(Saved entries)
theorem phaseRead_keeps (die m s) (h : Keeps s₀ s) : Keeps s₀ (phaseRead die m s) := by
  unfold phaseRead
  split
  · extract_lets ver r
    split
    · exact (phaseDone_keeps _ _ _).2 h
    · split
      · exact (phaseDone_keeps _ _ _).2 h
      · extract_lets l s1
        have h1 : Keeps s₀ s1 := (State.inflightAdd_keeps _ _ _).2 ((State.modAllot_keeps _ _ _).2 h)
        clear_value s1
        exact settle_keeps _ (serveReq_keeps _ _ (keeps_mk.2 h1))

theorem phaseApply_keeps (die m s) (h : Keeps s₀ s) : Keeps s₀ (phaseApply die m s) := by
  unfold phaseApply
  split
  · exact phaseRead_keeps _ _ _ ((putPhased_keeps _ _).2 h)
  · split
    · exact h
    · split
      · exact (phaseAnswer_keeps _ _ _ _ _).2 ((putPhased_keeps _ _).2 h)
      · exact (putPhased_keeps _ _).2 h
      · exact phaseRead_keeps _ _ _ ((putPhased_keeps _ _).2 h)

theorem ownerQuery_keeps (m s) : Keeps s₀ (ownerQuery m s) ↔ Keeps s₀ s := by
  unfold ownerQuery
  split <;> simp only [ite_self, iff_self, keeps_ite, phaseAnswer_keeps, putPhased_keeps]

theorem phaseAck_keeps (die m s) (h : Keeps s₀ s) : Keeps s₀ (phaseAck die m s) := by
  unfold phaseAck
  split
  · exact h
  · split
    · exact h
    · split
      · split
        · exact finishLive_keeps _ _ _ h
        · extract_lets j s1 l s2
          have h1 : Keeps s₀ l := keeps_mk.2 h
          clear_value l
          split
          · exact settle_keeps _ ((State.setLive_keeps _ _ _).2 ((State.drawn_keeps _).2 h1))
          · exact settle_keeps _ (startWrite_keeps _ _ _ _ ((State.drawn_keeps _).2 h1))
      · exact h

theorem ownerReply_keeps (die m s) : Keeps s₀ (ownerReply die m s) ↔ Keeps s₀ s := by
  unfold ownerReply
  split <;> simp only [keeps_mk, keepsAt_iff, iff_self]

theorem phaseExpiry_keeps (die entry s) (h : Keeps s₀ s) : Keeps s₀ (phaseExpiry die entry s) := by
  unfold phaseExpiry
  extract_lets k
  split
  · exact h
  · split
    · exact h
    · extract_lets others msg s1 j s2
      have h1 : Keeps s₀ s1 := Keeps.foldl (fun _ _ hu => (State.emit_keeps _ _).2 hu) h
      clear_value s1
      split
      · exact (State.count_keeps _ _ _).2 ((sendPhase_keeps _ _).2 (keeps_mk.2 h1))
      · split
        · exact keeps_mk.2 h1
        · exact (State.count_keeps _ _ _).2 (Keeps.foldl (fun _ _ hu => (State.emit_keeps _ _).2 hu) (keeps_mk.2 h1))

theorem poolAnswered_keeps (opId op d s) (h : Keeps s₀ s) : Keeps s₀ (poolAnswered opId op d s) := by
  unfold poolAnswered
  split
  · exact fillComplete_keeps _ _ _ _ h
  · exact writeBackComplete_keeps _ _ _ h
  · exact requestAnswered_keeps _ _ _ _ _ _ ((delOp_keeps _ _).2 h)
  · exact cohReadAnswered_keeps _ _ _ _ _ ((delOp_keeps _ _).2 h)
  · exact cohWriteAnswered_keeps _ _ _ _ ((delOp_keeps _ _).2 h)
  · exact h

end Sys2Proof.Machine
end

section
/-! RULES. What the functions of the model's file Region keep. -/

namespace Sys2Proof.Machine

variable {s₀ : State}

theorem bodyRegionCreate_keeps (r s) (h : Keeps s₀ s) : (bodyRegionCreate r s).Keeps s₀ := by
  unfold bodyRegionCreate
  extract_lets p levee a size _
  split
  · exact refuse_keeps _ _ h
  · extract_lets id g id2
    exact checks_keeps _ _ _ h (done_keeps _ _ (keeps_mk.2 h))

theorem bodyRegionOpen_keeps (r s) (h : Keeps s₀ s) : (bodyRegionOpen r s).Keeps s₀ := by
  unfold bodyRegionOpen
  extract_lets p id mode _
  split
  · exact refuse_keeps _ _ h
  · extract_lets v map slot k gen h2
    exact checks_keeps _ _ _ h (done_keeps _ _ (keeps_mk.2 h))

theorem closeHandles_keeps (p s) : Keeps s₀ (closeHandles p s) ↔ Keeps s₀ s := Iff.rfl

theorem bodyRegionClose_keeps (r s) (h : Keeps s₀ s) : (bodyRegionClose r s).Keeps s₀ := by
  unfold bodyRegionClose
  split
  · exact refuse_keeps _ _ h
  · exact checks_keeps _ _ _ h (done_keeps _ _ ((pruneHandles_keeps _).2 (keeps_mk.2 h)))

theorem bodyRegionPublish_keeps (r s) (h : Keeps s₀ s) : (bodyRegionPublish r s).Keeps s₀ := by
  unfold bodyRegionPublish
  extract_lets p id levee first count
  split
  · exact refuse_keeps _ _ h
  · split
    · extract_lets keep s1
      have h1 : Keeps s₀ s1 := by
        unfold s1
        split
        · exact (cisCount_keeps _ _ _ _ _).2 h
        · exact h
      clear_value s1
      split
      · exact refuse_keeps _ _ h
      · split
        · exact ans_keeps_mk.2 ⟨h1, fun _ hu => hu⟩
        · split
          · exact refuse_keeps _ _ h
          · exact ans_keeps_mk.2 ⟨keeps_mk.2 h, fun _ hu => hu⟩
    · exact refuse_keeps _ _ h

theorem publishCommit_keeps (id s) (h : Keeps s₀ s) : Keeps s₀ (publishCommit id s) := by
  unfold publishCommit
  simp only [*]
  split
  · assumption
  · simp only [keeps_ite, *]
    split
    · simp only [*]
    · split
      · apply releaseHeld_keeps
        apply remapReads_keeps
        apply State.workDone_keeps
        split
        · assumption
        · assumption
      · simp only [keeps_mk, keepsAt_iff, releaseHeld_keeps, State.workDone_keeps, *]

theorem bodyRegionQuery_keeps (r s) (h : Keeps s₀ s) : (bodyRegionQuery r s).Keeps s₀ := by
  unfold bodyRegionQuery
  extract_lets id
  split
  · exact refuse_keeps _ _ h
  · apply checks_keeps
    · exact h
    · extract_lets es
      exact done_keeps _ _ h

theorem endRegion_keeps (a s) : Keeps s₀ (endRegion a s) ↔ Keeps s₀ s := by
  unfold endRegion
  split <;> simp only [keeps_mk, keepsAt_iff, iff_self, closeHandles_keeps]

end Sys2Proof.Machine
end

section
/-! RULES. What the functions of the model's file Versions keep. -/

namespace Sys2Proof.Machine

variable {s₀ : State}

theorem activateAllots_keeps (v s) : Keeps s₀ (activateAllots v s) ↔ Keeps s₀ s := by
  simp only [activateAllots, implies_true, iff_self, keeps_foldl_iff, State.modAllot_keeps]

theorem flipEffect_keeps (k s) : Keeps s₀ (flipEffect k s) ↔ Keeps s₀ s := by
  simp only [flipEffect, ite_self, iff_self, keeps_ite, State.setTable_keeps, activateAllots_keeps]

theorem versionDrained_keeps (k s) : Keeps s₀ (versionDrained k s) ↔ Keeps s₀ s := by
  simp only [versionDrained, ite_self, iff_self, keeps_ite, State.setTable_keeps]

theorem retireFrames_keeps (k v s) (h : Keeps s₀ s) : Keeps s₀ (retireFrames k v s) := by
  unfold retireFrames
  extract_lets ids live s1 s2 s3
  have h1 : Keeps s₀ s1 := Keeps.foldl (fun _ _ hu => truncateTx_keeps _ _ _ hu) h
  clear_value s1
  have h2 : Keeps s₀ s3 := keeps_mk.2 h1
  clear_value s3
  split
  · exact (State.count_keeps _ _ _).2 h2
  · exact State.ledger_keeps _ _ _ _ ((State.count_keeps _ _ _).2 h2)

theorem restamp_keeps (v s) (h : Keeps s₀ s) : Keeps s₀ (restamp v s) := by
  unfold restamp
  extract_lets new fix n s1 t s2 s3
  have h1 : Keeps s₀ s2 := keeps_mk.2 h
  clear_value s2
  split
  · exact (State.count_keeps _ _ _).2 ((State.setTable_keeps _ _ _).2 h1)
  · exact State.ledger_keeps _ _ _ _ ((State.count_keeps _ _ _).2 ((State.setTable_keeps _ _ _).2 h1))

theorem retireExpiry_keeps (k s) (h : Keeps s₀ s) : Keeps s₀ (retireExpiry k s) := by
  unfold retireExpiry
  simp only [ite_self, keeps_ite, restamp_keeps, retireFrames_keeps, State.setTable_keeps, *]

theorem dropReleasing_keeps (s) : Keeps s₀ (dropReleasing s) ↔ Keeps s₀ s := by
  simp only [dropReleasing, ite_self, iff_self, keeps_ite, State.setXl_keeps]

theorem copyComplete_keeps (k s) : Keeps s₀ (copyComplete k s) ↔ Keeps s₀ s := by
  simp only [copyComplete, keeps_mk, keepsAt_iff, ite_self, iff_self, keeps_ite, State.setTable_keeps,
    dropReleasing_keeps, State.setXl_keeps]

theorem heldRevoked_keeps (a s) (h : Keeps s₀ s) : Keeps s₀ (heldRevoked a s) := by
  unfold heldRevoked
  simp only [*]
  refine Keeps.foldl (fun u a hu => ?_) ?_
  · simp only [State.inflightSub_keeps, *]
    split
    · simp only [sendCoh_keeps, State.count_keeps, *]
    · simp only [rejectReq_keeps, *]
  · assumption

theorem revokeCommit_keeps (a timeout s) (h : Keeps s₀ s) : Keeps s₀ (revokeCommit a timeout s) := by
  unfold revokeCommit
  extract_lets s1 s2 s3 _ s4
  have h2 : Keeps s₀ s2 := heldRevoked_keeps _ _ ((State.modAllot_keeps _ _ _).2 h)
  have h3 : Keeps s₀ s3 := by
    unfold s3
    split
    · exact (closeHandles_keeps _ _).2 h2
    · exact h2
  exact revokeLines_keeps _ _ (keeps_mk.2 h3)

theorem emptyCistern_keeps (a s) (h : Keeps s₀ s) : Keeps s₀ (emptyCistern a s) := keeps_mk.2 (h.pool (Mem.wf_zero _ _))

theorem dropPending_keeps (a s) (h : Keeps s₀ s) : Keeps s₀ (dropPending a s) := by
  unfold dropPending
  simp only [*]
  split
  · assumption
  · simp only [keeps_mk, keepsAt_iff, ite_self, keeps_ite, emptyCistern_keeps, soil_keeps, *]

theorem revokeRelease_keeps (a s) (h : Keeps s₀ s) : Keeps s₀ (revokeRelease a s) := by
  unfold revokeRelease
  split
  · exact h
  · extract_lets s1 s2
    have h1 : Keeps s₀ s1 := (soil_keeps _ _ _).2 (emptyCistern_keeps _ _ ((endRegion_keeps _ _).2 h))
    clear_value s1
    exact (dropReleasing_keeps _).2 ((State.setAllot_keeps _ _ _).2 (keeps_mk.2 h1))

theorem bodyAllotRevoke_keeps (r s) (h : Keeps s₀ s) : (bodyAllotRevoke r s).Keeps s₀ := by
  unfold bodyAllotRevoke
  extract_lets p a timeout
  apply checks_keeps
  · exact h
  · split
    · exact refuse_keeps _ _ h
    · split
      · exact done_keeps _ _ (dropPending_keeps _ _ h)
      · exact ans_keeps_mk.2 ⟨settle_keeps _ (revokeCommit_keeps _ _ _ h), fun _ hu => hu⟩
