-- ==== Sys2Proof/Machine/Control.lean ====
section
/-! DEFINITION. The control commands NOP, CLRERR (45_control.md). -/

namespace Sys2Proof.Machine

/-- NOP (45_control.md R150): nothing. -/
def execNop (s : State) : Host.Outcome State Fault Refusal :=
  .next s

/-- CLRERR (45_control.md R151). -/
def execClrerr (s : State) : Host.Outcome State Fault Refusal :=
  .next (clearError s)

end Sys2Proof.Machine
end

Instructions for the task: Search the data above for the word "bodyRegionOpen" and show every line that has it.

Result of the task:
theorem bodyRegionOpen_keeps (r s) (h : Keeps s₀ s) : (bodyRegionOpen r s).Keeps s₀ := by
  unfold bodyRegionOpen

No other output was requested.